— Dataset entries —
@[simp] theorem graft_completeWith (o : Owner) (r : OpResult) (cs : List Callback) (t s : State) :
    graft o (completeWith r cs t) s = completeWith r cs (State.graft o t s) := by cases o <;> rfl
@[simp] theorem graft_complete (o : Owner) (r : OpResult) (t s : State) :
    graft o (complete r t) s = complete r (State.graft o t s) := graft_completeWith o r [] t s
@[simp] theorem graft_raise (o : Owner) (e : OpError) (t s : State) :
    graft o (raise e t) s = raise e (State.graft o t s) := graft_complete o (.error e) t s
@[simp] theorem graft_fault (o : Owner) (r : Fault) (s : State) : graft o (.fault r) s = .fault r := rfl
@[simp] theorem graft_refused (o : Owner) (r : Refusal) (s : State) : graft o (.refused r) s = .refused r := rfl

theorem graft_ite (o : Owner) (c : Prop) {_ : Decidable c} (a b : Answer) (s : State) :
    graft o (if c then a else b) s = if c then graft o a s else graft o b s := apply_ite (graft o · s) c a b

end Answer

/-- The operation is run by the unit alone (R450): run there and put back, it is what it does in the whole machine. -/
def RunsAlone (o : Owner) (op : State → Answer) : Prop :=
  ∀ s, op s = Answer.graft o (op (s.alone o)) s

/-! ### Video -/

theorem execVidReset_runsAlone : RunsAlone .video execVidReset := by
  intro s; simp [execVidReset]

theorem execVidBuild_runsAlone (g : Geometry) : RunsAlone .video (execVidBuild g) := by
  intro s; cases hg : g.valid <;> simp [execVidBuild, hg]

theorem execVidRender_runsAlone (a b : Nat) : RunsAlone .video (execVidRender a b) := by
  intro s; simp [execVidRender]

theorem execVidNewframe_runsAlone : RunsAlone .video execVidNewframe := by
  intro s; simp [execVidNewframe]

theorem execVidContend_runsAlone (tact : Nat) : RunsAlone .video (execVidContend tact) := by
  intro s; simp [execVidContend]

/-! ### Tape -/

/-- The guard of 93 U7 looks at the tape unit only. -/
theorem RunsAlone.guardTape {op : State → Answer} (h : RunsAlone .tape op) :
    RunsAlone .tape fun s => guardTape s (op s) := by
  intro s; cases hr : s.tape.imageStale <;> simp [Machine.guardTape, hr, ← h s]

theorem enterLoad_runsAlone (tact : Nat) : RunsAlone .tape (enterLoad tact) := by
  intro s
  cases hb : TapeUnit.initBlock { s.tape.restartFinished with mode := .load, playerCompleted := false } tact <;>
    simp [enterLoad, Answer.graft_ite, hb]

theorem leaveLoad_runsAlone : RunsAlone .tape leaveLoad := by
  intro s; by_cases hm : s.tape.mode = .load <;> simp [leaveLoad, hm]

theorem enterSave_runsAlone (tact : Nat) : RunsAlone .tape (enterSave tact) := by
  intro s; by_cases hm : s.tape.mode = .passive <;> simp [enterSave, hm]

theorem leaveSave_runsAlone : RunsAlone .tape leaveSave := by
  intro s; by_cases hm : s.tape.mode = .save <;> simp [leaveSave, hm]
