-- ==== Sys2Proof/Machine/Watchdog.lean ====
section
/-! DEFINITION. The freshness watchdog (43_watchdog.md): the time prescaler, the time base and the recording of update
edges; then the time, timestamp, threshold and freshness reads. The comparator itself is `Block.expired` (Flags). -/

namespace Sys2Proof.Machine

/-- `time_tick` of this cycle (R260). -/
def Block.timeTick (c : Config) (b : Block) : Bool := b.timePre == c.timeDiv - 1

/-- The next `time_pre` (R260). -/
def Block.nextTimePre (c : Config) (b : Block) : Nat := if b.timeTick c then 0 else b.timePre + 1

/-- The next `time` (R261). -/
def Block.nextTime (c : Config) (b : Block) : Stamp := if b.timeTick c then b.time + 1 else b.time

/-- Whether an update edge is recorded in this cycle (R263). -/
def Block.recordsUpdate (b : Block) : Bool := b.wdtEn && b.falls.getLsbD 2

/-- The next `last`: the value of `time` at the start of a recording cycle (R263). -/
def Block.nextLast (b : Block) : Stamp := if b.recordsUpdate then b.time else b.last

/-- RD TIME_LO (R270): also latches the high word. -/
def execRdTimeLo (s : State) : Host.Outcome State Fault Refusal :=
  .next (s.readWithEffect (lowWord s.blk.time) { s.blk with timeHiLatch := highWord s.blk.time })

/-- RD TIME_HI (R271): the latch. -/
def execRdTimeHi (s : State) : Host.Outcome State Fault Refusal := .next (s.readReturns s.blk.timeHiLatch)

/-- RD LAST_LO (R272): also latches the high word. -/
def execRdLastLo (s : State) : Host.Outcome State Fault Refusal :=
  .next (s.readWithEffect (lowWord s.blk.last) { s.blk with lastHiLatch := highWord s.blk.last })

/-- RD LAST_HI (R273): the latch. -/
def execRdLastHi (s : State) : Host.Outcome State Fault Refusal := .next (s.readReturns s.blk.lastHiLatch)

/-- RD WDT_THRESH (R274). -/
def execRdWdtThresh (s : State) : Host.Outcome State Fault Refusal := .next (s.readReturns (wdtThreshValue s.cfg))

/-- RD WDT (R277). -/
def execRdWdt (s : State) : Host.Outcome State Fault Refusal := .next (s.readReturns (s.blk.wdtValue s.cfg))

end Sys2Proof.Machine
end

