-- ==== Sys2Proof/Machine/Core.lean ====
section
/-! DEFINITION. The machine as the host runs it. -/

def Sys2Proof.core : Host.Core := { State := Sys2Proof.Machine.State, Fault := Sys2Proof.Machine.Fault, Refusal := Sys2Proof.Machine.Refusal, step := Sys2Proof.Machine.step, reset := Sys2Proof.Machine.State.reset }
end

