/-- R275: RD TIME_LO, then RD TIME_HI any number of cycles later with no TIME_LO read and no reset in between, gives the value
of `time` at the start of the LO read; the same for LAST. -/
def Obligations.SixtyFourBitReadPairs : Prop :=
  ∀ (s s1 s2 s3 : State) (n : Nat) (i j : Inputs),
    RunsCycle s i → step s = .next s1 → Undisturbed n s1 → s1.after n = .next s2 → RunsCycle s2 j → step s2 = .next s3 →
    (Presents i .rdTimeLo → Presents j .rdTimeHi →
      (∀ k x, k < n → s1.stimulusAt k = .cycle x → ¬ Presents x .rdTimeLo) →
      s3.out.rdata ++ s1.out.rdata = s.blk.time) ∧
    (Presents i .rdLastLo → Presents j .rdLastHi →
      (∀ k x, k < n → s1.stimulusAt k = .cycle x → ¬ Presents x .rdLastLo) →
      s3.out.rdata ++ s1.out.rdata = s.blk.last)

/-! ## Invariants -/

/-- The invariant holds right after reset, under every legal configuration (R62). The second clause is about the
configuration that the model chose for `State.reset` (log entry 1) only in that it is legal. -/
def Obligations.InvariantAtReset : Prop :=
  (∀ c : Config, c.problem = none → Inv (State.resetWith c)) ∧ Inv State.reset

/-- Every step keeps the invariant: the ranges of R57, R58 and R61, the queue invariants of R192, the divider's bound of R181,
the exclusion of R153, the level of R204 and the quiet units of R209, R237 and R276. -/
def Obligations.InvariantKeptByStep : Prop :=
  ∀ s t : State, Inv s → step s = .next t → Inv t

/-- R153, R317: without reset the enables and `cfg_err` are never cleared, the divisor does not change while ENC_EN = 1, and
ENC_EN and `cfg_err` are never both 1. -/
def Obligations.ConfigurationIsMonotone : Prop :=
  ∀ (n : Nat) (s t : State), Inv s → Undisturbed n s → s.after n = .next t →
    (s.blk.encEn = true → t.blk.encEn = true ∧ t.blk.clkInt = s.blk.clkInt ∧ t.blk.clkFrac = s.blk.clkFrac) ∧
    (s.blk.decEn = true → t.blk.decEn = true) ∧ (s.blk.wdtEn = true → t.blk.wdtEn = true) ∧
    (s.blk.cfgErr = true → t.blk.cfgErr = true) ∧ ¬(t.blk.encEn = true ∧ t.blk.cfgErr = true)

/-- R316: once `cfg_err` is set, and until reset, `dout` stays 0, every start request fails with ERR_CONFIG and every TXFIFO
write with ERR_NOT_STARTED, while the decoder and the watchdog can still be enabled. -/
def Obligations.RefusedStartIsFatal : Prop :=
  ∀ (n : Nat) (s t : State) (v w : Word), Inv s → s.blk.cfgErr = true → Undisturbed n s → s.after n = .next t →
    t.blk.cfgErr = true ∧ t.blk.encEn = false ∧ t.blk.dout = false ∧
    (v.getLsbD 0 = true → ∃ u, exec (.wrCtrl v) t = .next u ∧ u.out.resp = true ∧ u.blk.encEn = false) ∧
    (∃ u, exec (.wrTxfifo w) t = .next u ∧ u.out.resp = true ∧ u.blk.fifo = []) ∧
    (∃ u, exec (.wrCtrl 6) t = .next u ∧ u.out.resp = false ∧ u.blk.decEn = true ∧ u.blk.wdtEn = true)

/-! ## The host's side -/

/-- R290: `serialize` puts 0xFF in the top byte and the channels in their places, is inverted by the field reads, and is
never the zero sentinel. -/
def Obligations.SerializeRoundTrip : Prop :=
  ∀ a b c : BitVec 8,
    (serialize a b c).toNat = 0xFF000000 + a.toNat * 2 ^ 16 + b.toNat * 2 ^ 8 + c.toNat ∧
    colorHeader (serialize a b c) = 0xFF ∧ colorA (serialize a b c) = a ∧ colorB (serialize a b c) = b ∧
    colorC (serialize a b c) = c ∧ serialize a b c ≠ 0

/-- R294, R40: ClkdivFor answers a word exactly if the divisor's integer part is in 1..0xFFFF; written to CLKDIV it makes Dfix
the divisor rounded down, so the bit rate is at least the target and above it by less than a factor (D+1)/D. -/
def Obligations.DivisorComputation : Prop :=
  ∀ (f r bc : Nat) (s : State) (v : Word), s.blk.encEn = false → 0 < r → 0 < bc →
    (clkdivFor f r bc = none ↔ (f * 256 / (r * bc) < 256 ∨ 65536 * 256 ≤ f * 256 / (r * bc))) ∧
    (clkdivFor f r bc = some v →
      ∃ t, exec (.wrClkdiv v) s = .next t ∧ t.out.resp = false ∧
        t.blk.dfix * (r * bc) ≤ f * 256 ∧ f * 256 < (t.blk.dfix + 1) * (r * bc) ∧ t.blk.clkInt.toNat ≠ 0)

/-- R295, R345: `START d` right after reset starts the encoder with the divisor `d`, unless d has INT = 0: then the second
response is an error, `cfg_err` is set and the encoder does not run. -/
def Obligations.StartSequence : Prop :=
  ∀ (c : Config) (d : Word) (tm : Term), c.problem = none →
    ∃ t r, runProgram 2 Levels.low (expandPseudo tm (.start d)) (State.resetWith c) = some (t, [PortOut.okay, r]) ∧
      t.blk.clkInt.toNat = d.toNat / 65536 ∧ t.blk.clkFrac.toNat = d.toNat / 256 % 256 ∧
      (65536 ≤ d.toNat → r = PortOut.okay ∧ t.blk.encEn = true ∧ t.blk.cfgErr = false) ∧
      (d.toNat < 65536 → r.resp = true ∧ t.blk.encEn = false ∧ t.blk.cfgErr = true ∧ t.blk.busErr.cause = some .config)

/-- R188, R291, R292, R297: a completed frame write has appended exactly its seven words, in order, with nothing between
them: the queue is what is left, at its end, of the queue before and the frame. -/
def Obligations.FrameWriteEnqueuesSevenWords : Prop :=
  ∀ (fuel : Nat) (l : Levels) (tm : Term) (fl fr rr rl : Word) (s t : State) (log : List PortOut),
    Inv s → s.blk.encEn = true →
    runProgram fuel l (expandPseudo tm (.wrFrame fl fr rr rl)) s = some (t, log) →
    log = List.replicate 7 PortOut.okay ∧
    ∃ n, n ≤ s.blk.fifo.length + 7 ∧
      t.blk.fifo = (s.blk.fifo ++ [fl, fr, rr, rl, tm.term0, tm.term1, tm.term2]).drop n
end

— DIRECTIONS —
Determine the number of lines in the records that include the string "tact", and respond with that number only.

— OUTPUT —
4